- [PROBLEM STATEMENT] Set down, please, without alteration, the lines of the entries below from the first through the one containing "resv := b4 /".

── DATA IN THIS EXERCISE

-- ==== Sys2Proof/Machine/Records.lean ====
section
/-! DEFINITION. Shape records: their fields (R70, R71), their elements in order (R72) and the stages that check
them (R75 to R77). -/

namespace Sys2Proof.Machine

/-- A shape record (R70). `ty` is none for TYPE 14 and 15. -/
structure Rec where
  addr : Nat
  base : Nat
  ty : Option Type4
  planar : Bool
  ragged : Bool
  bcast : Bool
  /-- a reserved bit is set -/
  resv : Bool
  rank : Nat
  ext : List Nat
  stride : List Nat
  lentab : Nat
  cursor : Nat
  /-- the length table (R71) -/
  lens : List Nat
deriving DecidableEq, Repr

/-- The record at `addr` of these 32 bytes, with its length table. -/
def Rec.of (addr : Nat) (v : BitVec 256) (lens : List Nat) : Rec :=
  let f (off n : Nat) : Nat := v.toNat / 2 ^ (8 * off) % 2 ^ (8 * n)
  let b4 := f 4 1
  let b5 := f 5 1
  { addr := addr, base := f 0 4
    ty := if b4 % 16 = 14 then none else Type4.ofCode (BitVec.ofNat 4 b4)
    planar := b4 / 16 % 2 == 1, ragged := b5 / 8 % 2 == 1, bcast := b5 / 16 % 2 == 1
    resv := b4 / 32 != 0 || b5 / 32 != 0 || f 6 2 != 0 || f 28 4 != 0
    rank := b5 % 8, ext := (List.range 4).map fun i => f (8 + 2 * i) 2
    stride := (List.range 3).map fun i => f (16 + 2 * i) 2, lentab := f 22 2, cursor := f 24 4, lens := lens }

/-- Element size in bytes, the block size for GX (R70). -/
def typeSize (t : Type4) : Nat := match t.gx with
  | some g => g.blockBytes
  | none => t.bits / 8
def Rec.t (r : Rec) : Type4 := r.ty.getD .b1
def Rec.z (r : Rec) : Nat := typeSize r.t
def Rec.gx (r : Rec) : Bool := r.t.gx.isSome
/-- Extents and strides; those of dimensions RANK and above count as 1 and 0 (R70). -/
def Rec.e (r : Rec) (d : Nat) : Nat := if d < r.rank then r.ext.getD d 0 else 1
def Rec.st (r : Rec) (d : Nat) : Nat := if d < r.rank then r.stride.getD (d - 1) 0 else 0
/-- The dimension-0 extent for index i1 (R71). -/
def Rec.len (r : Rec) (i1 : Nat) : Nat := if r.ragged then r.lens.getD i1 0 else r.e 0

/-- Elements of one (i2, i3), and of the record (R72). -/
def Rec.slab (r : Rec) : Nat := if r.ragged then r.lens.sum else r.e 0 * r.e 1
def Rec.count (r : Rec) : Nat := r.slab * r.e 2 * r.e 3
/-- Source rows (R153). -/
def Rec.rows (r : Rec) : Nat := r.e 1 * r.e 2 * r.e 3

/-- The place of an offset among runs of the given lengths: the run and the offset in it. -/
def locate : List Nat → Nat → Nat → Nat × Nat
  | [], i, p => (i, p)
  | n :: ns, i, p => if p < n then (i, p) else locate ns (i + 1) (p - n)

/-- Coordinates of the element of linear progress index `p` (R72). -/
def Rec.coord (r : Rec) (p : Nat) : Nat × Nat × Nat × Nat :=
  let q := p / r.slab
  let o := p % r.slab
  let m := if r.ragged then locate r.lens 0 o else (o / r.e 0, o % r.e 0)
  (m.2, m.1, q % r.e 2, q / r.e 2)

/-- Address of an element, or of the block that holds it (R70). -/
def Rec.at' (r : Rec) (i : Nat × Nat × Nat × Nat) : Nat :=
  r.base + (if r.gx then i.1 / 16 else i.1) * r.z + i.2.1 * r.st 1 + i.2.2.1 * r.st 2 + i.2.2.2 * r.st 3
/-- Bytes of a run of `n` elements of dimension 0. -/
def Rec.runBytes (r : Rec) (n : Nat) : Nat := if r.gx then (n + 15) / 16 * r.z else n * r.z
/-- Coordinates of source row `k` in the order of R72. -/
def Rec.rowAt (r : Rec) (k : Nat) : Nat × Nat × Nat := (k % r.e 1, k / r.e 1 % r.e 2, k / (r.e 1 * r.e 2))

/-- The lowest of `n` bytes from `a` that is not in a legal row, with its fault (R66, R75): of a row of a segment or of a ROWS
entry, the cause that an access to it has (R235, R346). DEDUCED, log 106. -/
def State.lowBad (s : State) (k : Nat) (acc : Acc) (a n : Nat) : Option (BitVec 8 × Nat) :=
  if n = 0 then none
  else (rowsOf a n).findSome? fun r =>
    if 2048 ≤ r then some (Cause.NULL_WINDOW, max a (128 * r))
    else (s.rowCheck k acc r).map fun c => (c, max a (128 * r))

abbrev RecErr := BitVec 8 × Word
/-- A fault with the address of a byte, and one with the address of the record and a detail (R77). -/
def byteErr (e : BitVec 8 × Nat) : RecErr := (e.1, word e.2)
def recErr (cause : BitVec 8) (r : Rec) (detail : Nat) : RecErr := (cause, word (r.addr * 2 ^ 32 + detail))

/-- Stage 1 on a record address. DEDUCED, log 45. -/
def State.stage1 (s : State) (k : Nat) (acc : Acc) (a : Nat) : Option RecErr :=
  if a % 32 ≠ 0 then some (Cause.MISALIGNED, word a)
  else (s.lowBad k acc a 32).map byteErr
/-- Stages 2 and 3; `ok` says which types are accepted. -/
def Rec.stage2 (r : Rec) (planarOk : Bool) (ok : Type4 → Bool) : Option RecErr :=
  if r.resv || r.ty.isNone || (r.planar && !planarOk) || !ok r.t then some (recErr Cause.RESERVED_FIELD r 0) else none
def Rec.stage3 (r : Rec) : Option RecErr :=
  if r.rank = 0 || decide (4 < r.rank) || (r.ragged && r.rank == 1) then some (recErr Cause.SHAPE_RANK r 0) else none
/-- Place and bytes of the length table; no bytes where there is none. -/
def Rec.tab (r : Rec) : Nat × Nat := (128 * r.lentab, if r.ragged then 2 * r.ext.getD 1 0 else 0)
/-- Stage 4. -/
def Rec.longRow (r : Rec) : Option Nat :=
  if r.ragged then (List.range r.lens.length).find? fun i => decide (r.ext.getD 0 0 < r.lens.getD i 0) else none
def State.stage4 (s : State) (k : Nat) (r : Rec) : Option RecErr :=
  match s.lowBad k .read r.tab.1 r.tab.2 with
  | some e => some (byteErr e)
  | none => r.longRow.map fun i => recErr Cause.SHAPE_RAGGED_LEN r i
/-- Stage 6. -/
def Rec.stage6 (r : Rec) : Option RecErr :=
  let off (d : Nat) : Bool := decide (1 < r.e d) && r.st d % r.z != 0
  if r.base % r.z != 0 || off 1 || off 2 || off 3 ||
      (r.gx && (r.ext.getD 0 0 % 16 != 0 || (r.ragged && r.lens.any fun n => n % 16 != 0)))
  then some (recErr Cause.SHAPE_MISALIGN r 0) else none
/-- The lower of two failing bytes. -/
def lower (a b : Option (BitVec 8 × Nat)) : Option (BitVec 8 × Nat) :=
  match a, b with
  | some x, some y => if y.2 < x.2 then some y else some x
  | some x, none => some x
  | none, y => y
/-- Stage 7: the lowest failing byte of the elements. -/
def State.stage7 (s : State) (k : Nat) (acc : Acc) (r : Rec) : Option RecErr :=
  ((List.range r.rows).foldl (fun m i =>
    let c := r.rowAt i
    lower m (s.lowBad k acc (r.at' (0, c)) (r.runBytes (r.len c.1)))) none).map byteErr
/-- span(d) of R75. -/
def Rec.span (r : Rec) : Nat → Nat
  | 0 => r.runBytes (r.ext.getD 0 0)
  | d + 1 => r.st (d + 1) * (r.e (d + 1) - 1) + r.span d
/-- Stage 8. -/
def Rec.stage8 (r : Rec) : Option RecErr :=
  ([1, 2, 3].find? fun d => decide (d < r.rank) && decide (1 < r.e d) && decide (r.st d < r.span (d - 1))).map fun d =>
    recErr Cause.SHAPE_STRIDE_WRITE r d
/-- Stage 9 on the destination and on a source; `types` where the types must be equal, `red` for a reduction
(R151, R153). A mismatch between two records is told of the source's, also where R153 speaks of the destination's count, and
BCAST in the source of a reduction, which pairs by row, is only held against RAGGED, and a BCAST source is held against EXT[0]
of a RAGGED destination: DEDUCED, log 97. -/
def Rec.stage9dst (d : Rec) : Option RecErr := if d.bcast then some (recErr Cause.SHAPE_MISMATCH d 0) else none
def Rec.stage9src (d r : Rec) (types red : Bool) : Option RecErr :=
  let bad := (r.bcast && r.ragged) || (types && r.ty != d.ty) ||
    (if red then d.count != r.rows
     else if r.bcast then (List.range 4).any fun i => r.e i != 1 && r.e i != d.e i
     else r.count != d.count)
  if bad then some (recErr Cause.SHAPE_MISMATCH r 0) else none

end Sys2Proof.Machine
end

────

- [ANSWER AREA]
-- ==== Sys2Proof/Machine/Records.lean ====
section
/-! DEFINITION. Shape records: their fields (R70, R71), their elements in order (R72) and the stages that check
them (R75 to R77). -/

namespace Sys2Proof.Machine

/-- A shape record (R70). `ty` is none for TYPE 14 and 15. -/
structure Rec where
  addr : Nat
  base : Nat
  ty : Option Type4
  planar : Bool
  ragged : Bool
  bcast : Bool
  /-- a reserved bit is set -/
  resv : Bool
  rank : Nat
  ext : List Nat
  stride : List Nat
  lentab : Nat
  cursor : Nat
  /-- the length table (R71) -/
  lens : List Nat
deriving DecidableEq, Repr

/-- The record at `addr` of these 32 bytes, with its length table. -/
def Rec.of (addr : Nat) (v : BitVec 256) (lens : List Nat) : Rec :=
  let f (off n : Nat) : Nat := v.toNat / 2 ^ (8 * off) % 2 ^ (8 * n)
  let b4 := f 4 1
  let b5 := f 5 1
  { addr := addr, base := f 0 4
    ty := if b4 % 16 = 14 then none else Type4.ofCode (BitVec.ofNat 4 b4)
    planar := b4 / 16 % 2 == 1, ragged := b5 / 8 % 2 == 1, bcast := b5 / 16 % 2 == 1
    resv := b4 / 32 != 0 || b5 / 32 != 0 || f 6 2 != 0 || f 28 4 != 0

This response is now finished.